Immortality

How many of the bright names now that seem
In fame's high heaven fixed eternal spheres
Shall hold their faint reflections in the stream
Of memory ten hundred thousand years?

Who knows but we are in the night and yet
There is a universal sun to rise,
When all these twinkling stars of fame shall set,
Or fade into the nothingness of skies?

Mankind may climb the pyramid of soul,
Up by the stairflight of the centuries,
So high that they shall hear the anthems roll
Of seraphim, and see where heaven is.

And then the loud huzzas of these low times,
That send up great names, may not strike their ears,
Enraptured with the fugues of upper climes
And with the silent music of the spheres.

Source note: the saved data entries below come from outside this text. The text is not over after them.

-- ==== Sys2Proof/Machine/Records.lean ====
section
/-! DEFINITION. What the device writes into host memory: completions and notices (R192, R193) and the station snapshot
(R13, R194). -/
namespace Sys2Proof.Machine

/-! ## Codes (tables before R192) -/

def Status.code : Status → Nat
  | .ok => 0
  | .badKind => 1
  | .badField => 2
  | .noStation => 3
  | .stationInUse => 4
  | .stationClosing => 5
  | .wrongRing => 6
  | .noRing => 7
  | .ringExists => 8
  | .ringInUse => 9
  | .noSet => 10
  | .notOwner => 11
  | .setLimit => 12
  | .noSpace => 13
  | .armLimit => 14
  | .armConflict => 15
  | .profileInvalid => 16
  | .bufferFault => 17
  | .gridFault => 18
  | .recordUnreadable => 19

def MeasureOutcome.code : MeasureOutcome → Nat
  | .none => 0
  | .decided => 1
  | .unchanged => 2
  | .skippedStale => 3
  | .skippedPending => 4
  | .held => 5
  | .empty => 6

def LoopState.code : LoopState → Nat
  | .idle => 0
  | .seeking => 1
  | .settled => 2
  | .pinnedDark => 3
  | .pinnedBright => 4
  | .frozen => 5

def StationState.code : StationState → Nat
  | .free => 0
  | .opened => 1
  | .closing => 2

def SetState.code : SetState → Nat
  | .free => 0
  | .opened => 1
  | .armed => 2

/-- One byte. -/
def byte (v : Nat) : List Byte := leBytes 1 v

/-- A metering content: absent is written 0xFFFF (R58, R192). -/
def metering (v : Option Nat) : List Byte := leBytes 2 (v.getD 0xFFFF)

/-- A flag as 0 or 1. -/
def bit (b : Bool) : Nat := if b then 1 else 0

/-- The effective frame of an entry as written: 0 with the base mark (R192, R194). -/
def Entry.frameValue (e : Entry) : Nat := (e.effective.getD 0).toNat

/-! ## Completion bodies, bytes 0x08 to 0x1F (table before R192) -/

def Body.bytes : Body → List Byte
  | .blank => []
  | .home outcome veto mean comp clip none =>
    byte outcome.code ++ byte 0 ++ byte (bit veto) ++ byte 0 ++ metering mean ++ metering comp ++ metering clip
  | .home outcome veto mean comp clip (some rep) =>
    byte outcome.code ++ byte rep.loop.code ++ byte (bit veto + 2 * bit rep.newest.effective.isNone) ++ byte 0
      ++ metering mean ++ metering comp ++ metering clip
      ++ leBytes 2 rep.newest.i ++ leBytes 2 rep.newest.g ++ leBytes 2 rep.newest.l ++ leBytes 4 rep.newest.frameValue
  | .openStation setId loop relation station i g l =>
    byte setId ++ byte loop.code ++ byte relation ++ byte station ++ leBytes 6 0 ++ leBytes 2 i ++ leBytes 2 g
      ++ leBytes 2 l
  | .closeStation freed measures decisions skipped =>
    byte freed ++ leBytes 3 0 ++ leBytes 4 measures.toNat ++ leBytes 4 decisions.toNat ++ leBytes 4 skipped.toNat
  | .readStation state loop => byte state.code ++ byte loop.code
  | .stage setId freeBlocks freeIds relation itemCount blocksHeld prior position frame =>
    byte setId ++ byte freeBlocks ++ byte freeIds ++ byte relation ++ byte itemCount ++ byte blocksHeld
      ++ byte prior.code ++ byte position ++ leBytes 4 frame.toNat
  | .createWorkRing ring resultRing size => byte ring ++ byte resultRing ++ leBytes 2 0 ++ leBytes 2 size
  | .deleteWorkRing ring setsFreed abandoned => byte ring ++ byte setsFreed ++ leBytes 2 0 ++ leBytes 2 abandoned
  | .createResultRing ring size threshold => byte ring ++ leBytes 3 0 ++ leBytes 2 size ++ leBytes 2 threshold
  | .deleteResultRing ring lost => byte ring ++ leBytes 3 0 ++ leBytes 2 lost
  | .queryDevice freeBlocks freeIds freeSlots =>
    byte 32 ++ byte 8 ++ byte 4 ++ byte 8 ++ byte 24 ++ byte freeBlocks ++ byte freeIds ++ byte freeSlots
  | .unreadable index => leBytes 4 0 ++ leBytes 2 index.toNat

/-- The 32 bytes of a COMPLETION (R192). -/
def Completion.bytes (c : Completion) : List Byte :=
  padTo 32 (byte 0x81 ++ byte c.status.code ++ leBytes 2 c.tag.toNat ++ byte c.ring.val ++ byte c.station.toNat
    ++ leBytes 2 0 ++ c.body.bytes)

/-- The 32 bytes of a NOTICE: the contents captured at its emission (R155, R193). -/
def noticeBytes (id : StationId) (c : Station) : List Byte :=
  padTo 32 (byte 0x82 ++ byte 0 ++ leBytes 2 0 ++ byte 0xFF ++ byte id.val ++ leBytes 2 0
    ++ leBytes 2 c.pendingSet.toNat ++ byte c.loop.code ++ byte (bit c.lastFrame.isSome)
    ++ leBytes 4 (c.lastFrame.getD 0).toNat ++ leBytes 2 c.newest.i ++ leBytes 2 c.newest.g ++ leBytes 2 c.newest.l)

/-! ## The snapshot (R13, R194) -/

/-- The 20 bytes of a history entry. -/
def Entry.bytes (e : Entry) : List Byte :=
  leBytes 4 e.frameValue ++ byte (bit e.effective.isNone) ++ byte e.span ++ leBytes 2 e.i ++ leBytes 2 e.g
    ++ leBytes 2 e.l ++ leBytes 6 e.product ++ leBytes 2 0

/-- The effective frame of an armed set. -/
def StagingSet.frame : StagingSet → Frame
  | .armed _ _ _ frame => frame
  | .free | .opened _ _ => 0

/-- The 8 bytes of an armed place: the set id, then its effective frame at +4. -/
def armedBytes (sets : Vector StagingSet 8) (id : SetId) : List Byte :=
  byte id.val ++ leBytes 3 0 ++ leBytes 4 sets[id].frame.toNat

/-- The present marks: last frame, last mean, last compensated mean, last clip count. -/
def Station.presentMarks (c : Station) : Nat :=
  bit c.lastFrame.isSome + 2 * bit c.lastMean.isSome + 4 * bit c.lastCompensated.isSome + 8 * bit c.lastClip.isSome

/-- The 256-byte image of a context (R194): the head to 0x17, the two armed places, the counters at 0x28, five history
places at 0x38, and the profile at 0xA0. -/
def snapshotBytes (id : StationId) (state : StationState) (c : Station) (sets : Vector StagingSet 8) : List Byte :=
  padTo 256
    (byte id.val ++ byte state.code ++ byte c.homeRing.val ++ byte c.noticeRing.val ++ leBytes 2 c.frameLines
      ++ byte c.applyDelay ++ byte c.loop.code ++ byte c.presentMarks ++ byte (bit c.noticeArmed)
      ++ leBytes 2 c.pendingSet.toNat ++ leBytes 4 (c.lastFrame.getD 0).toNat ++ metering c.lastMean
      ++ metering c.lastCompensated ++ metering c.lastClip ++ byte c.history.length ++ byte c.armed.length
      ++ padTo 16 (c.armed.flatMap (armedBytes sets))
      ++ leBytes 4 c.measures.toNat ++ leBytes 4 c.decisions.toNat ++ leBytes 4 c.skipped.toNat ++ leBytes 4 0
      ++ padTo 100 (c.history.flatMap Entry.bytes)
      ++ leBytes 4 0 ++ c.profile.bytes)

end Sys2Proof.Machine
end

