-- ==== Sys2Proof/Machine/Dispatch.lean ====
section
/-! DEFINITION. The dispatch of commands to their meanings. -/
namespace Sys2Proof.Machine

/-- The effect of a command on everything but the queue. -/
def exec (i : Instr) (s : State) : Host.Outcome State Fault Refusal :=
  match i with
  | .queryDevice slot => Sys2Proof.Machine.execQueryDevice slot s
  | .createWorkRing slot => Sys2Proof.Machine.execCreateWorkRing slot s
  | .deleteWorkRing slot => Sys2Proof.Machine.execDeleteWorkRing slot s
  | .createResultRing slot => Sys2Proof.Machine.execCreateResultRing slot s
  | .deleteResultRing slot => Sys2Proof.Machine.execDeleteResultRing slot s
  | .openStation slot => Sys2Proof.Machine.execOpenStation slot s
  | .closeStation slot => Sys2Proof.Machine.execCloseStation slot s
  | .readStation slot => Sys2Proof.Machine.execReadStation slot s
  | .measure slot => Sys2Proof.Machine.execMeasure slot s
  | .freeze slot => Sys2Proof.Machine.execFreeze slot s
  | .thaw slot => Sys2Proof.Machine.execThaw slot s
  | .reseek slot => Sys2Proof.Machine.execReseek slot s
  | .setActuators slot => Sys2Proof.Machine.execSetActuators slot s
  | .ackNotice slot => Sys2Proof.Machine.execAckNotice slot s
  | .stageOpen slot => Sys2Proof.Machine.execStageOpen slot s
  | .stagePut slot => Sys2Proof.Machine.execStagePut slot s
  | .stageCommit slot => Sys2Proof.Machine.execStageCommit slot s
  | .stageDiscard slot => Sys2Proof.Machine.execStageDiscard slot s
  | .badKind slot => Sys2Proof.Machine.execBadKind slot s
  | .recordUnreadable slot => Sys2Proof.Machine.execRecordUnreadable slot s
  | .softReset value => Sys2Proof.Machine.execSoftReset value s
  | .startUp value => Sys2Proof.Machine.execStartUp value s
  | .enableOff value => Sys2Proof.Machine.execEnableOff value s
  | .quiesce value => Sys2Proof.Machine.execQuiesce value s
  | .quiesceClear value => Sys2Proof.Machine.execQuiesceClear value s
  | .postWork value => Sys2Proof.Machine.execPostWork value s
  | .releaseResult value => Sys2Proof.Machine.execReleaseResult value s
  | .badOperation value => Sys2Proof.Machine.execBadOperation value s
  | .causeClear value => Sys2Proof.Machine.execCauseClear value s
  | .maskWrite value => Sys2Proof.Machine.execMaskWrite value s
  | .registerWrite offset bytes value => Sys2Proof.Machine.execRegisterWrite offset bytes value s
  | .powerOnReset => Sys2Proof.Machine.execPowerOnReset s
  | .pinReset => Sys2Proof.Machine.execPinReset s
  | .linkDown => Sys2Proof.Machine.execLinkDown s
  | .completionTimeout read epoch => Sys2Proof.Machine.execCompletionTimeout read s epoch
  | .take => Sys2Proof.Machine.execTake s
  | .recordReadDone slot record epoch => Sys2Proof.Machine.execRecordReadDone slot record s epoch
  | .recordReadFault slot epoch => Sys2Proof.Machine.execRecordReadFault slot s epoch
  | .gridReadDone slot data epoch => Sys2Proof.Machine.execGridReadDone slot data s epoch
  | .gridReadFault slot epoch => Sys2Proof.Machine.execGridReadFault slot s epoch
  | .snapshotWriteDone slot epoch => Sys2Proof.Machine.execSnapshotWriteDone slot s epoch
  | .snapshotWriteFault slot epoch => Sys2Proof.Machine.execSnapshotWriteFault slot s epoch
  | .resultWrite slot => Sys2Proof.Machine.execResultWrite slot s
  | .resultWriteDone ring index epoch => Sys2Proof.Machine.execResultWriteDone ring index s epoch
  | .resultWriteFault ring index epoch => Sys2Proof.Machine.execResultWriteFault ring index s epoch
  | .writebackFault place epoch => Sys2Proof.Machine.execWritebackFault place s epoch
  | .setupReadDone block epoch => Sys2Proof.Machine.execSetupReadDone block s epoch
  | .setupReadFault epoch => Sys2Proof.Machine.execSetupReadFault s epoch
  | .writebackZeroingDone epoch => Sys2Proof.Machine.execWritebackZeroingDone s epoch
  | .writebackZeroingFault epoch => Sys2Proof.Machine.execWritebackZeroingFault s epoch
  | .closeDrainEnd slot => Sys2Proof.Machine.execCloseDrainEnd slot s
  | .deleteDrainEnd slot => Sys2Proof.Machine.execDeleteDrainEnd slot s
  | .noticeEmission station => Sys2Proof.Machine.execNoticeEmission station s
  | .writebackDone place epoch => Sys2Proof.Machine.execWritebackDone place s epoch
  | .linkUp => Sys2Proof.Machine.execLinkUp s
  | .configurationSpaceWrite config => Sys2Proof.Machine.execConfigurationSpaceWrite config s

end Sys2Proof.Machine
end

The highest peaks of glory now that rise
May yet be whelmed rocks in that spirit-sea
On whose floodtide upfloating toward the skies
The ark of raised humanity shall be.

Names, voices, die; ay, letters that enshrine
Their corses have at last their burial-day;
But thoughts, which are their spirits, hold divine
Existence, and shall never pass away.

No drop of thought once mingled with the sea
Of soul shall perish, though it disappear;
The vapor into which it dies may be
Born into rainbow in some other year.

Or, rising in its darkness, it may swell
Some thundercloud of passion yet to loom;
For thought, of heaven born or born of hell,
Doubles itself for aye in gleam or gloom.